Up to and including the line that contains "regSet_keeps | apply calLoad_keeps", repeat each line of the data exactly, starting from the first.

## Data listing
_____
-- ==== Sys2Proof/Laws/Keeps/Loading.lean ====
section
/-!
SUPPORT. Every transformation of the state in Machine/Load.lean, Machine/Domains.lean, Machine/Image.lean leaves the
queue as it was and keeps the invariant.
-/
namespace Sys2Proof.Machine

variable {o : State}

theorem regWindow_keeps (s : State) (lo) (hi) (h : Keeps o s) : Keeps o (regWindow s lo hi) := by
  unfold regWindow
  with_reducible repeat' first | assumption | apply regClear_keeps

theorem latLoad_keeps (s : State) (h : Keeps o s) : Keeps o (latLoad s) := by
  unfold latLoad
  with_reducible repeat' first | assumption | apply regSet_keeps | dsimp only | refine keeps_fold ?_ ?_ | intro _ _ _

theorem calLoad_keeps (s : State) (h : Keeps o s) : Keeps o (calLoad s) := by
  unfold calLoad
  with_reducible repeat' first | assumption | fail_if_no_progress refine keeps_mk ?_ rfl rfl rfl ⟨rfl, rfl, rfl, rfl⟩

theorem timeLoad_keeps (s : State) (full) (h : Keeps o s) : Keeps o (timeLoad s full) := by
  unfold timeLoad
  with_reducible repeat'
    first
      | assumption | apply regSetFld_keeps | apply ppsAlign_keeps | apply regSet_keeps | apply calLoad_keeps
      | apply latLoad_keeps | refine keeps_ite ?_ ?_ | fail_if_no_progress refine keeps_mk ?_ rfl rfl rfl ⟨rfl, rfl, rfl, rfl⟩

theorem keptLoad_keeps (s : State) (p) (h : Keeps o s) : Keeps o (keptLoad s p) := by
  unfold keptLoad
  with_reducible repeat'
    first
      | assumption | refine keeps_ite ?_ ?_ | fail_if_no_progress refine keeps_mk ?_ rfl rfl rfl ⟨rfl, rfl, rfl, rfl⟩

theorem portLoad_keeps (s : State) (p) (h : Keeps o s) : Keeps o (portLoad s p) := by
  unfold portLoad
  with_reducible repeat'
    first
      | assumption | apply regSetFld_keeps | apply keptLoad_keeps | apply pcsEval_keeps | apply portTurnOn_keeps
      | apply lineEval_keeps | apply furLinkDown_keeps | apply portFlush_keeps | refine keeps_ite ?_ ?_

theorem portCut_keeps (s : State) (p) (h : Keeps o s) : Keeps o (portCut s p) := by
  unfold portCut
  with_reducible repeat' first | assumption | apply freePick_keeps | apply txAbort_keeps | apply receiveCut_keeps | split

theorem staticPlace_keeps (s : State) (e) (h : Keeps o s) : Keeps o (staticPlace s e) := by
  unfold staticPlace
  with_reducible repeat' first | assumption | apply fdbSet_keeps | split | dsimp only

theorem headgateLoad_keeps (s : State) (h : Keeps o s) : Keeps o (headgateLoad s) := by
  unfold headgateLoad
  with_reducible repeat'
    first
      | assumption | apply policerSet_keeps | apply staticPlace_keeps | refine keeps_ite ?_ ?_
      | fail_if_no_progress refine keeps_mk ?_ rfl rfl rfl ⟨rfl, rfl, rfl, rfl⟩ | split | dsimp only | refine keeps_fold ?_ ?_
      | intro _ _ _

theorem staticRemove_keeps (s : State) (x) (h : Keeps o s) : Keeps o (staticRemove s x) := by
  unfold staticRemove
  with_reducible repeat'
    first
      | assumption | apply fdbSet_keeps | refine keeps_ite ?_ ?_ | split | refine keeps_fold ?_ ?_ | intro _ _ _

theorem cisternClear_keeps (s : State) (h : Keeps o s) : Keeps o (cisternClear s) := by
  unfold cisternClear
  with_reducible repeat'
    first
      | assumption | apply portCut_keeps | apply frameComplete_keeps
      | fail_if_no_progress refine keeps_mk ?_ rfl rfl rfl ⟨rfl, rfl, rfl, rfl⟩ | split | refine keeps_fold ?_ ?_
      | intro _ _ _

theorem queuesLoad_keeps (s : State) (h : Keeps o s) : Keeps o (queuesLoad s) := by
  unfold queuesLoad
  with_reducible repeat'
    first
      | assumption | apply regSetFld_keeps | apply regSet_keeps | dsimp only | refine keeps_fold ?_ ?_ | intro _ _ _

theorem furrowClear_keeps (s : State) (h : Keeps o s) : Keeps o (furrowClear s) := by
  unfold furrowClear
  with_reducible repeat'
    first
      | assumption | apply regSet_keeps | apply furStop_keeps
      | fail_if_no_progress refine keeps_mk ?_ rfl rfl rfl ⟨rfl, rfl, rfl, rfl⟩ | refine keeps_fold ?_ ?_ | intro _ _ _

theorem furForcedKeep_keeps (s : State) (d) (h : Keeps o s) : Keeps o (furForcedKeep s d) := by
  unfold furForcedKeep
  with_reducible repeat' first | assumption | apply furSet_keeps

theorem furrowApply_keeps (s : State) (d) (next) (h : Keeps o s) : Keeps o (furrowApply s d next) := by
  unfold furrowApply
  with_reducible repeat'
    first
      | assumption | apply furForcedKeep_keeps | apply furLoad_keeps | apply furApply_keeps | apply regSetFld_keeps
      | apply furTurn_keeps | refine keeps_ite ?_ ?_ | split

theorem confluenceClear_keeps (s : State) (h : Keeps o s) : Keeps o (confluenceClear s) := by
  unfold confluenceClear
  with_reducible repeat'
    first
      | assumption | apply regWindow_keeps | apply regSet_keeps
      | fail_if_no_progress refine keeps_mk ?_ rfl rfl rfl ⟨rfl, rfl, rfl, rfl⟩

theorem streamLoad_keeps (s : State) (i) (h : Keeps o s) : Keeps o (streamLoad s i) := by
  unfold streamLoad
  with_reducible repeat' first | assumption | apply cnfStrSet_keeps | apply strTo_keeps | apply regSetFld_keeps

theorem streamSwap_keeps (s : State) (i) (h : Keeps o s) : Keeps o (streamSwap s i) := by
  unfold streamSwap
  with_reducible repeat' first | assumption | apply cnfRaise_keeps | apply streamLoad_keeps | apply cnfStrSet_keeps

theorem streamsSwap_keeps (s : State) (old) (l) (h : Keeps o s) : Keeps o (streamsSwap s old l) := by
  unfold streamsSwap
  with_reducible repeat' first | assumption | apply streamSwap_keeps | refine keeps_fold ?_ ?_

theorem basinLoad_keeps (s : State) (b) (h : Keeps o s) : Keeps o (basinLoad s b) := by
  unfold basinLoad
  with_reducible repeat' first | assumption | apply basApply_keeps | apply regSetFld_keeps

theorem confluenceLoad_keeps (s : State) (h : Keeps o s) : Keeps o (confluenceLoad s) := by
  unfold confluenceLoad
  with_reducible repeat'
    first
      | assumption | apply streamLoad_keeps | apply basinLoad_keeps | dsimp only | refine keeps_fold ?_ ?_

theorem publisherClear_keeps (s : State) (h : Keeps o s) : Keeps o (publisherClear s) := by
  unfold publisherClear
  with_reducible repeat'
    first
      | assumption | apply regWindow_keeps | fail_if_no_progress refine keeps_mk ?_ rfl rfl rfl ⟨rfl, rfl, rfl, rfl⟩

theorem publisherLoad_keeps (s : State) (h : Keeps o s) : Keeps o (publisherLoad s) := by
  unfold publisherLoad
  with_reducible repeat'
    first
      | assumption | apply gooseLoad_keeps | apply svLoad_keeps | apply subLoad_keeps | dsimp only | refine keeps_fold ?_ ?_

theorem persShow_keeps (s : State) (e) (p) (st) (h : Keeps o s) : Keeps o (persShow s e p st) := by
  unfold persShow
  with_reducible repeat' first | assumption | apply regSet_keeps

theorem engineLoad_keeps (s : State) (e) (h : Keeps o s) : Keeps o (engineLoad s e) := by
  unfold engineLoad
  with_reducible repeat'
    first
      | assumption | apply farClear_keeps | apply refDrop_keeps | apply engSet_keeps | apply regSet_keeps
      | apply persShow_keeps | apply engStart_keeps | refine keeps_ite ?_ ?_ | split | dsimp only | refine keeps_fold ?_ ?_

theorem enginesClear_keeps (s : State) (h : Keeps o s) : Keeps o (enginesClear s) := by
  unfold enginesClear
  with_reducible repeat' first | assumption | fail_if_no_progress refine keeps_mk ?_ rfl rfl rfl ⟨rfl, rfl, rfl, rfl⟩

theorem ctxStart_keeps (s : State) (d) (reason) (h : Keeps o s) : Keeps o (ctxStart s d reason) := by
  unfold ctxStart
  with_reducible repeat' first | assumption | apply postFresh_keeps | apply ctxCreate_keeps | split

theorem riderLoad_keeps (s : State) (h : Keeps o s) : Keeps o (riderLoad s) := by
  unfold riderLoad
  with_reducible repeat'
    first
      | assumption | apply regWindow_keeps | apply regSetFld_keeps | apply ctxStart_keeps
      | fail_if_no_progress refine keeps_mk ?_ rfl rfl rfl ⟨rfl, rfl, rfl, rfl⟩ | dsimp only | refine keeps_fold ?_ ?_
      | intro _ _ _

theorem bankLoad_keeps (s : State) (b) (h : Keeps o s) : Keeps o (bankLoad s b) := by
  unfold bankLoad
  with_reducible repeat'
    first
      | assumption | apply regSet_keeps | fail_if_no_progress refine keeps_mk ?_ rfl rfl rfl ⟨rfl, rfl, rfl, rfl⟩

theorem regionsLoad_keeps (s : State) (x) (h : Keeps o s) : Keeps o (regionsLoad s x) := by
  unfold regionsLoad
  with_reducible repeat' first | assumption | apply regSet_keeps | split | dsimp only | refine keeps_fold ?_ ?_ | intro _ _ _

theorem tankLoad_keeps (s : State) (h : Keeps o s) : Keeps o (tankLoad s) := by
  unfold tankLoad
  with_reducible repeat'
    first
      | assumption | apply locksReclaim_keeps | apply regionsLoad_keeps | apply bankLoad_keeps | refine keeps_fold ?_ ?_

theorem mailboxLoad_keeps (s : State) (c) (h : Keeps o s) : Keeps o (mailboxLoad s c) := by
  unfold mailboxLoad
  with_reducible repeat' first | assumption | apply regSet_keeps

theorem mailboxesLoad_keeps (s : State) (h : Keeps o s) : Keeps o (mailboxesLoad s) := by
  unfold mailboxesLoad
  with_reducible repeat'
    first
      | assumption | apply regSet_keeps | apply mbxClearAll_keeps | apply mailboxLoad_keeps | dsimp only
      | refine keeps_fold ?_ ?_ | intro _ _ _

theorem flumeSet_keeps (s : State) (e) (h : Keeps o s) : Keeps o (flumeSet s e) := by
  unfold flumeSet
  with_reducible repeat' first | assumption | apply regSet_keeps | split | dsimp only | refine keeps_fold ?_ ?_ | intro _ _ _

theorem pinLoad_keeps (s : State) (n) (h : Keeps o s) : Keeps o (pinLoad s n) := by
  unfold pinLoad
  with_reducible repeat' first | assumption | apply regSet_keeps | split

theorem pinInit_keeps (s : State) (n) (h : Keeps o s) : Keeps o (pinInit s n) := by
  unfold pinInit
  with_reducible repeat'
    first
      | assumption | apply fluSet_keeps | refine keeps_ite ?_ ?_
      | fail_if_no_progress refine keeps_mk ?_ rfl rfl rfl ⟨rfl, rfl, rfl, rfl⟩

theorem banksLoad_keeps (s : State) (h : Keeps o s) : Keeps o (banksLoad s) := by
  unfold banksLoad
  with_reducible repeat'
    first
      | assumption | apply bankCheck_keeps | fail_if_no_progress refine keeps_mk ?_ rfl rfl rfl ⟨rfl, rfl, rfl, rfl⟩
      | dsimp only | refine keeps_fold ?_ ?_

theorem flumeEnable_keeps (s : State) (e) (h : Keeps o s) : Keeps o (flumeEnable s e) := by
  unfold flumeEnable
  with_reducible repeat' first | assumption | apply flmStart_keeps | refine keeps_ite ?_ ?_ | split

theorem flumeEmpty_keeps (s : State) (e) (h : Keeps o s) : Keeps o (flumeEmpty s e) := by
  unfold flumeEmpty
  with_reducible repeat' first | assumption | apply fluSet_keeps

theorem flumeLoad_keeps (s : State) (keep) (h : Keeps o s) : Keeps o (flumeLoad s keep) := by
  unfold flumeLoad
  with_reducible repeat'
    first
      | assumption | apply flumeEmpty_keeps | apply pinLoad_keeps | apply flumeSet_keeps | apply pinInit_keeps
      | apply banksLoad_keeps | apply flumeEnable_keeps | apply pinShow_keeps | apply ringsTake_keeps
      | fail_if_no_progress refine keeps_mk ?_ rfl rfl rfl ⟨rfl, rfl, rfl, rfl⟩ | split | dsimp only | refine keeps_fold ?_ ?_

theorem flumeSwap_keeps (s : State) (e) (h : Keeps o s) : Keeps o (flumeSwap s e) := by
  unfold flumeSwap
  with_reducible repeat'
    first
      | assumption | apply ringsTake_keeps | apply flumeEnable_keeps | apply flumeSet_keeps | apply flumeEmpty_keeps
_____
## Response
-- ==== Sys2Proof/Laws/Keeps/Loading.lean ====
section
/-!
SUPPORT. Every transformation of the state in Machine/Load.lean, Machine/Domains.lean, Machine/Image.lean leaves the
queue as it was and keeps the invariant.
-/
namespace Sys2Proof.Machine

variable {o : State}

theorem regWindow_keeps (s : State) (lo) (hi) (h : Keeps o s) : Keeps o (regWindow s lo hi) := by
  unfold regWindow
  with_reducible repeat' first | assumption | apply regClear_keeps

theorem latLoad_keeps (s : State) (h : Keeps o s) : Keeps o (latLoad s) := by
  unfold latLoad
  with_reducible repeat' first | assumption | apply regSet_keeps | dsimp only | refine keeps_fold ?_ ?_ | intro _ _ _

theorem calLoad_keeps (s : State) (h : Keeps o s) : Keeps o (calLoad s) := by
  unfold calLoad
  with_reducible repeat' first | assumption | fail_if_no_progress refine keeps_mk ?_ rfl rfl rfl ⟨rfl, rfl, rfl, rfl⟩

theorem timeLoad_keeps (s : State) (full) (h : Keeps o s) : Keeps o (timeLoad s full) := by
  unfold timeLoad
  with_reducible repeat'
    first
      | assumption | apply regSetFld_keeps | apply ppsAlign_keeps | apply regSet_keeps | apply calLoad_keeps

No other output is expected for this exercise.